- _What is required_: Lines from the line with "a).back = s.back := rfl" to the line with "a).power = s.power := rfl" in the entries below, and only those, must be output exactly, with both ends included.

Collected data

# # # #

/-! ### markDispatched -/

@[simp] theorem markDispatched_now (n : Nat) (b : Bool) : (markDispatched s n b).now = s.now := rfl
@[simp] theorem markDispatched_start (n : Nat) (b : Bool) : (markDispatched s n b).start = s.start := rfl
@[simp] theorem markDispatched_straps (n : Nat) (b : Bool) : (markDispatched s n b).straps = s.straps := rfl
@[simp] theorem markDispatched_spine (n : Nat) (b : Bool) : (markDispatched s n b).spine = s.spine := rfl
@[simp] theorem markDispatched_addr (n : Nat) (b : Bool) : (markDispatched s n b).addr = s.addr := rfl
@[simp] theorem markDispatched_mantel (n : Nat) (b : Bool) : (markDispatched s n b).mantel = s.mantel := rfl
@[simp] theorem markDispatched_larder (n : Nat) (b : Bool) : (markDispatched s n b).larder = s.larder := rfl
@[simp] theorem markDispatched_screen (n : Nat) (b : Bool) : (markDispatched s n b).screen = s.screen := rfl
@[simp] theorem markDispatched_bindery (n : Nat) (b : Bool) : (markDispatched s n b).bindery = s.bindery := rfl
@[simp] theorem markDispatched_press (n : Nat) (b : Bool) : (markDispatched s n b).press = s.press := rfl
@[simp] theorem markDispatched_prot (n : Nat) (b : Bool) : (markDispatched s n b).prot = s.prot := rfl
@[simp] theorem markDispatched_coll (n : Nat) (b : Bool) : (markDispatched s n b).coll = s.coll := rfl
@[simp] theorem markDispatched_back (n : Nat) (b : Bool) : (markDispatched s n b).back = s.back := rfl
@[simp] theorem markDispatched_legacy (n : Nat) (b : Bool) : (markDispatched s n b).legacy = s.legacy := rfl
@[simp] theorem markDispatched_cellar (n : Nat) (b : Bool) : (markDispatched s n b).cellar = s.cellar := rfl
@[simp] theorem markDispatched_arch (n : Nat) (b : Bool) : (markDispatched s n b).arch = s.arch := rfl
@[simp] theorem markDispatched_power (n : Nat) (b : Bool) : (markDispatched s n b).power = s.power := rfl
@[simp] theorem markDispatched_leaf (n : Nat) (b : Bool) : (markDispatched s n b).leaf = s.leaf := rfl
@[simp] theorem markDispatched_wire (n : Nat) (b : Bool) : (markDispatched s n b).wire = s.wire := rfl
@[simp] theorem markDispatched_fresh (n : Nat) (b : Bool) : (markDispatched s n b).fresh = s.fresh := rfl
@[simp] theorem markDispatched_pending (n : Nat) (b : Bool) : (markDispatched s n b).pending = s.pending := rfl

/-! ### reportDone -/

@[simp] theorem reportDone_now (c : Half) (q : Word) (n : Nat) (r : BitVec 4) (a : List Answer) : (reportDone s c q n r a).now = s.now := rfl
@[simp] theorem reportDone_start (c : Half) (q : Word) (n : Nat) (r : BitVec 4) (a : List Answer) : (reportDone s c q n r a).start = s.start := rfl
@[simp] theorem reportDone_straps (c : Half) (q : Word) (n : Nat) (r : BitVec 4) (a : List Answer) : (reportDone s c q n r a).straps = s.straps := rfl
@[simp] theorem reportDone_spine (c : Half) (q : Word) (n : Nat) (r : BitVec 4) (a : List Answer) : (reportDone s c q n r a).spine = s.spine := rfl
@[simp] theorem reportDone_addr (c : Half) (q : Word) (n : Nat) (r : BitVec 4) (a : List Answer) : (reportDone s c q n r a).addr = s.addr := rfl
@[simp] theorem reportDone_mantel (c : Half) (q : Word) (n : Nat) (r : BitVec 4) (a : List Answer) : (reportDone s c q n r a).mantel = s.mantel := rfl
@[simp] theorem reportDone_larder (c : Half) (q : Word) (n : Nat) (r : BitVec 4) (a : List Answer) : (reportDone s c q n r a).larder = s.larder := rfl
@[simp] theorem reportDone_screen (c : Half) (q : Word) (n : Nat) (r : BitVec 4) (a : List Answer) : (reportDone s c q n r a).screen = s.screen := rfl
@[simp] theorem reportDone_bindery (c : Half) (q : Word) (n : Nat) (r : BitVec 4) (a : List Answer) : (reportDone s c q n r a).bindery = s.bindery := rfl
@[simp] theorem reportDone_press (c : Half) (q : Word) (n : Nat) (r : BitVec 4) (a : List Answer) : (reportDone s c q n r a).press = s.press := rfl
@[simp] theorem reportDone_prot (c : Half) (q : Word) (n : Nat) (r : BitVec 4) (a : List Answer) : (reportDone s c q n r a).prot = s.prot := rfl
@[simp] theorem reportDone_coll (c : Half) (q : Word) (n : Nat) (r : BitVec 4) (a : List Answer) : (reportDone s c q n r a).coll = s.coll := rfl
@[simp] theorem reportDone_back (c : Half) (q : Word) (n : Nat) (r : BitVec 4) (a : List Answer) : (reportDone s c q n r a).back = s.back := rfl
@[simp] theorem reportDone_legacy (c : Half) (q : Word) (n : Nat) (r : BitVec 4) (a : List Answer) : (reportDone s c q n r a).legacy = s.legacy := rfl
@[simp] theorem reportDone_cellar (c : Half) (q : Word) (n : Nat) (r : BitVec 4) (a : List Answer) : (reportDone s c q n r a).cellar = s.cellar := rfl
@[simp] theorem reportDone_arch (c : Half) (q : Word) (n : Nat) (r : BitVec 4) (a : List Answer) : (reportDone s c q n r a).arch = s.arch := rfl
@[simp] theorem reportDone_power (c : Half) (q : Word) (n : Nat) (r : BitVec 4) (a : List Answer) : (reportDone s c q n r a).power = s.power := rfl
@[simp] theorem reportDone_leaf (c : Half) (q : Word) (n : Nat) (r : BitVec 4) (a : List Answer) : (reportDone s c q n r a).leaf = s.leaf := rfl
@[simp] theorem reportDone_wire (c : Half) (q : Word) (n : Nat) (r : BitVec 4) (a : List Answer) : (reportDone s c q n r a).wire = s.wire := rfl
@[simp] theorem reportDone_fresh (c : Half) (q : Word) (n : Nat) (r : BitVec 4) (a : List Answer) : (reportDone s c q n r a).fresh = s.fresh := rfl
@[simp] theorem reportDone_pending (c : Half) (q : Word) (n : Nat) (r : BitVec 4) (a : List Answer) : (reportDone s c q n r a).pending = s.pending := rfl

# # # #

- _Written reply_:
@[simp] theorem reportDone_back (c : Half) (q : Word) (n : Nat) (r : BitVec 4) (a : List Answer) : (reportDone s c q n r a).back = s.back := rfl
@[simp] theorem reportDone_legacy (c : Half) (q : Word) (n : Nat) (r : BitVec 4) (a : List Answer) : (reportDone s c q n r a).legacy = s.legacy := rfl
@[simp] theorem reportDone_cellar (c : Half) (q : Word) (n : Nat) (r : BitVec 4) (a : List Answer) : (reportDone s c q n r a).cellar = s.cellar := rfl
@[simp] theorem reportDone_arch (c : Half) (q : Word) (n : Nat) (r : BitVec 4) (a : List Answer) : (reportDone s c q n r a).arch = s.arch := rfl
@[simp] theorem reportDone_power (c : Half) (q : Word) (n : Nat) (r : BitVec 4) (a : List Answer) : (reportDone s c q n r a).power = s.power := rfl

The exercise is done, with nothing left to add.